Instructions to follow — Scan the lines below for "wellFormed" and copy the matches.

The data —
-- ==== Sys2Proof/Syntax.lean ====
section
/-! DEFINITION. The instruction set: one constructor per row of spec/opcode_table.json (30_encoding.md R75). -/

namespace Sys2Proof

/-- The twelve instructions, each with its two-digit operand `aa` (R73, R74). HALT keeps its operand digits, which
nothing reads (R77), so that encoding gives back the very word that was decoded. -/
inductive Instr
  | read (aa : Nat)
  | write (aa : Nat)
  | load (aa : Nat)
  | store (aa : Nat)
  | add (aa : Nat)
  | subtract (aa : Nat)
  | divide (aa : Nat)
  | multiply (aa : Nat)
  | branch (aa : Nat)
  | branchneg (aa : Nat)
  | branchzero (aa : Nat)
  | halt (aa : Nat)
  deriving DecidableEq, Repr

/-- The operand field of an instruction (R73). -/
def Instr.operand : Instr → Nat
  | .read aa => aa
  | .write aa => aa
  | .load aa => aa
  | .store aa => aa
  | .add aa => aa
  | .subtract aa => aa
  | .divide aa => aa
  | .multiply aa => aa
  | .branch aa => aa
  | .branchneg aa => aa
  | .branchzero aa => aa
  | .halt aa => aa

end Sys2Proof
end

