-- ==== Sys2Proof/Certificates/Slice0/Obligations.lean ====
section
/-! DEFINITION. The statements about the machine, for the provers. `W` is the width (R4), every one of at least
`Config.minWidth` = 18, and `limit` is FETCH_LIMIT, always either of its two values (R101). `exec`, `step` and `core` have
both defaults, and `State` alone is the state of the default width: `exec` is `execute` there, `step` is
`transaction` (StepRunsTheDecodedInstruction). Each instruction's statement says its effect once for `execute` at every
width and once for `exec`. -/

open Sys2Proof Sys2Proof.Machine

/-! ### Integers and the ALU, for every width -/

/-- R11: `wrap_W(v)` is the unique integer of sW congruent to v modulo 2^W. Decision D2 (log 8). -/
def Obligations.WrapIsTheCongruentWord : Prop :=
  ∀ (w : Nat) (v r : Int), 0 < w →
    ((wrap v : BitVec w).toInt = r ↔
      -(2 : Int) ^ (w - 1) ≤ r ∧ r ≤ (2 : Int) ^ (w - 1) - 1 ∧ (2 : Int) ^ w ∣ r - v)

/-- R12: quot is sign(a) · sign(b) · floor(|a| / |b|), rem is a - b · quot(a, b), smaller than |b| and with the sign of a
or zero. Decision D3 (log 9). -/
def Obligations.QuotTruncatesTowardZero : Prop :=
  ∀ a b : Int, b ≠ 0 →
    quot a b = a.sign * b.sign * ((a.natAbs / b.natAbs : Nat) : Int) ∧
    rem a b = a - b * quot a b ∧ (rem a b).natAbs < b.natAbs ∧ (rem a b = 0 ∨ (rem a b).sign = a.sign)

/-- R143, R144: operands in the data range give the exact sum and difference for W ≥ 16 and the exact product for
W ≥ 28. -/
def Obligations.AluIsExactInTheDataRange : Prop :=
  ∀ (w : Nat) (a b : BitVec w),
    Config.dataMin ≤ a.toInt → a.toInt ≤ Config.dataMax → Config.dataMin ≤ b.toInt → b.toInt ≤ Config.dataMax →
    (16 ≤ w → (aluAdd a b).toInt = a.toInt + b.toInt ∧ (aluSub a b).toInt = a.toInt - b.toInt) ∧
    (28 ≤ w → (aluMul a b).toInt = a.toInt * b.toInt)

/-- R145: a divisor other than 0 gives the truncated quotient at every width, with one overflowing case, the least
value divided by -1, which gives the least value. Decision D3 (log 9). -/
def Obligations.DivisionOverflowsInOneCaseOnly : Prop :=
  ∀ (w : Nat) (a b : BitVec w), 0 < w → b ≠ 0 →
    (¬ (a.toInt = -(2 : Int) ^ (w - 1) ∧ b.toInt = -1) → (aluDiv a b).toInt = quot a.toInt b.toInt) ∧
    (a.toInt = -(2 : Int) ^ (w - 1) ∧ b.toInt = -1 → aluDiv a b = a)

/-! ### Encoding -/

/-- Words written out in binary from the opcode map (R75), one of each family, and two that are no instruction (R76). -/
def Obligations.DecodingOfWrittenWords : Prop :=
  decode (0b1111110001 : Word) = .ok (.read 9) ∧            -- 1009
  decode (0b10001010110 : Word) = .ok (.write 10) ∧         -- 1110
  decode (0b11111011001 : Word) = .ok (.load 9) ∧           -- 2009
  decode (0b100001001000 : Word) = .ok (.store 20) ∧        -- 2120
  decode (0b101111000010 : Word) = .ok (.add 10) ∧          -- 3010
  decode (0b110010001011 : Word) = .ok (.divide 11) ∧       -- 3211
  decode (0b111110100010 : Word) = .ok (.branch 2) ∧        -- 4002
  decode (0b1000100101111 : Word) = .ok (.halt 99) ∧        -- 4399
  decode (0 : Word) = .error (.illegalOpcode 0) ∧
  decode (0b10010110000 : Word) = .error (.illegalOpcode 12) -- 1200

/-- R72, R28, R29, R103: for every word, `OPC` is quot(IR, 100) and `OPD` is rem(IR, 100), in -99 to 99; neither wraps.
Truncation is decision D3 (log 9). -/
def Obligations.DecodeSplitsByHundred : Prop :=
  ∀ (W : Nat) (ir : Word W), Config.minWidth ≤ W →
    (opcodeOf ir).toInt = quot ir.toInt 100 ∧ (operandOf ir).toInt = rem ir.toInt 100 ∧
    -99 ≤ (operandOf ir).toInt ∧ (operandOf ir).toInt ≤ 99

/-- R76: the words no instruction decodes from are exactly those outside the listed ranges, and the rejection carries
the operation code. -/
def Obligations.IllegalWordsAreExactlyTheseRanges : Prop :=
  ∀ (W : Nat) (w : Word W), Config.minWidth ≤ W →
    (decode w = .error (.illegalOpcode (quot w.toInt 100)) ↔
      w.toInt < 1000 ∨ (1200 ≤ w.toInt ∧ w.toInt ≤ 1999) ∨ (2200 ≤ w.toInt ∧ w.toInt ≤ 2999) ∨
        (3400 ≤ w.toInt ∧ w.toInt ≤ 3999) ∨ 4400 ≤ w.toInt) ∧
    ((∃ e, decode w = .error e) ↔ quot w.toInt 100 ∉ Config.opcodes)

/-- R78: decode and encode agree, both ways: every well-formed instruction survives encoding and decoding, and every
word of a recognized code decodes to (w div 100, w mod 100) and is its instruction's word again. -/
def Obligations.DecodeEncodeRoundTrip : Prop :=
  ∀ W : Nat, Config.minWidth ≤ W →
    (∀ i : Instr, i.wellFormed = true → decode (encode i : Word W) = .ok i) ∧
    (∀ (w : Word W) (i : Instr), decode w = .ok i →
      i.wellFormed = true ∧ i.opcode = quot w.toInt 100 ∧ (i.operand : Int) = rem w.toInt 100 ∧ encode i = w) ∧
    (∀ w : Word W, quot w.toInt 100 ∈ Config.opcodes → ∃ i, decode w = .ok i)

Task answer —
    (∀ i : Instr, i.wellFormed = true → decode (encode i : Word W) = .ok i) ∧
      i.wellFormed = true ∧ i.opcode = quot w.toInt 100 ∧ (i.operand : Int) = rem w.toInt 100 ∧ encode i = w) ∧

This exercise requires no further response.